WORK REQUEST
Go through the entries below and report how many lines contain the string "cause". Nothing but the number is wanted.

[Stored items]
-- ==== Sys2Proof/Machine/Tasks.lean ====
section
/-! DEFINITION. Tasks: how one ends, is lost, is saved, spilled and reloaded, and how the dispatcher places and resumes them
(R332, R338 to R343, R348, R373 to R375). -/

namespace Sys2Proof.Machine

/-- FRAME of a package, as a tick. -/
def Dev.tick (d : Dev) (pkg : Nat) : Nat := (d.pkg pkg).frame.toNat

/-! ## What is taken at a boundary (R128, R358, R361) -/

/-- Diversions of R361 but discard, pre-emption and MACHINE_CHECK, which are steps of their own. -/
inductive Divert where
  | none
  | result (e : Entry) (r : TrapRec)
  | post (r : TrapRec)
  | async (r : TrapRec)
  | cue
  deriving DecidableEq, Repr, Inhabited

def HS.inTrap (h : HS) : Bool := h == .trap || h == .trapInCue

/-- A cue could be taken (R128). -/
def Ctx.cueReady (k : Ctx) : Bool :=
  (k.spr' Spr.cueen).getLsbD 8 && bits (k.spr' Spr.cuepend &&& k.spr' Spr.cueen) 0 7 != 0 && k.hs == .stream

/-- The first diversion of R361 that could be taken at the next boundary of a context. A result-time fault waits until
every result due there is known, since an earlier one may fault too. -/
def nextDivert (d : Dev) (c : Nat) : Divert :=
  let k := d.ctx c
  if k.cond ≠ .resident || k.susp.isSome then .none
  else
    match k.dueFault with
    | some e =>
      match e.fault with
      | some r => if k.dueWaits then .none else .result e r
      | none => .none
    | none =>
      match k.post.get k.hs.code, k.asyncs with
      | some r, _ => .post r
      | none, r :: _ => if k.hs.inTrap then .none else .async r
      | none, [] => if k.cueReady then .cue else .none

/-- Takes a cue (R128). -/
def takeCue (k : Ctx) : Ctx :=
  let k1 := { k with gCue := k.infl, infl := [] }.invalidate.setSpr Spr.cuepc k.pc
  { k1 with hs := .cue, pc := k.spr' Spr.cuevec, xfer := some (0#64, k.spr' Spr.cuevec), waiting := false, dueStall := 0, aliased := [] }

/-- Takes a diversion at the boundary. -/
def takeDivert (d : Dev) (c : Nat) (v : Divert) : Dev :=
  let pc := (d.ctx c).pc
  match v with
  | .none => d
  | .result e r => takeResultFault d c e r
  | .post r => takeTrap (d.updCtx c fun k => { k with post := k.post.set k.hs.code none }) c { r with utpc := pc }
  | .async r => takeTrap (d.updCtx c fun k => { k with asyncs := k.asyncs.tail }) c { r with utpc := pc }
  | .cue => d.updCtx c takeCue

/-! ## The end of a task (R106, R284, R343, R347, R355) -/

/-- Releases every pin of a context. -/
def releasePins (d : Dev) (c : Nat) : Dev := (d.ctx c).pins.foldl (fun d p => releasePin d p.line p.holder) d

/-- A call-sheet entry of the current frame retires at a tick (R355, R356). -/
def Sheet.retire (sh : Sheet) (f i now : Nat) : Sheet :=
  if f = sh.frame then
    let late := decide (sh.start + sh.fticks < now)
    { sh with live := sh.live.erase i, lastRetire := Nat.max sh.lastRetire now
              nlate := if late then sh.nlate + 1 else sh.nlate
              firstLate := if late && (sh.nlate == 0 || decide (i < sh.firstLate)) then i else sh.firstLate }
  else sh

/-- A task of a package is gone: OUT decreases, and its call-sheet entry retires (R343, R355). -/
def taskGone (d : Dev) (pkg : Nat) (q : QTask) : Dev :=
  let now := d.tick pkg
  d.updJob pkg q.job fun j =>
    { j with out := j.out - 1
             sheet := match q.sheet with
               | some (f, i) => j.sheet.map fun sh => sh.retire f i now
               | none => j.sheet }

/-- Links that a halting owner leaves short, and those that a discarded one does (R284). -/
def haltShort (t : Slot) : Bool := decide (t.appended < t.count)
def discardShort (t : Slot) : Bool := decide (t.done < t.count)

/-- What a context whose task has ended still holds: its registers, its latches and BCLK, which no reset touches before the next
placement (R23, R33, R395). -/
def endedCtx (k : Ctx) : Ctx :=
  { (default : Ctx) with bclk := k.bclk, sreg := k.sreg, preg := k.preg, spr := k.spr, la := k.la, lb := k.lb, ll := k.ll }

/-- The task in place at a context number ends: pins, context and allotments go, but for bound link slots; its save area is
free again. -/
def endTask (d : Dev) (c : Nat) (short : Slot → Bool) : Dev :=
  let k := d.ctx c
  let d1 := (ownerEnds (releasePins d c) c short).setCtx c (endedCtx k)
  (taskGone d1 (pkgOf c) k.task).updJob (pkgOf c) k.task.job fun j => { j with areas := j.areas.erase k.saveArea }

/-- A spilled or lost task ends. -/
def endSpilled (d : Dev) (i : Nat) (short : Slot → Bool) : Dev :=
  match d.spilled[i]? with
  | some (c, k) =>
    let here := d.ctx c
    let d1 := endTask (d.setCtx c k) c short
    { d1 with spilled := d1.spilled.eraseIdx i }.setCtx c here
  | none => d

/-- The record of a lost or discarded task (R378, R379, R381). -/
def taskRecord (c : Nat) (k : Ctx) (cause : Nat) : FRec :=
  { cause := cause, kind := 3, access := if k.priv then 8 else 0, source := 0, ctx := c % 2 ^ 19, job := k.task.job, va := 0
    pc := k.pc, count := k.bclk, info0 := 0, info1 := 0 }

/-- What stays of a lost task until firmware discards it (R375). -/
def lostTask (k : Ctx) : Ctx :=
  { (default : Ctx) with cond := .lost, task := k.task, bclk := k.bclk, pc := k.pc, priv := k.priv, saveArea := k.saveArea }

/-- The task in place at a context number is lost (R284, R375, R381). -/
def loseTask (d : Dev) (c cause : Nat) : Dev :=
  let k := d.ctx c
  let d1 := addRecord (ownerEnds (releasePins d c) c discardShort) (pkgOf c) (taskRecord c k cause)
  { d1.setCtx c default with spilled := d1.spilled ++ [(c, lostTask k)] }

/-! ## Saving, spilling, reloading (R373 to R375) -/

/-- The bytes a spill leaves in a save area, the check value among them (Config.saveByte). -/
def saveText (seed : Nat) : List Byte := (List.range Config.saveSize).map (Config.saveByte seed)

/-- Physical address of a task's save area, through the heap window. -/
def savePa (k : Ctx) : Nat := (k.spr' Spr.saveptr + k.spr' Spr.hwo).toNat % 2 ^ 52

/-- A save area can be written. -/
def saveWritable (d : Dev) (own : Nat) (k : Ctx) : Bool :=
  let a := savePa k
  isMemory a && isMemory (a + Config.saveSize - 1) && decide (paPkg a < d.npkg) && (paPkg a == own || !(d.pkg (paPkg a)).unreachable)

RESULT FOR THIS EXERCISE
4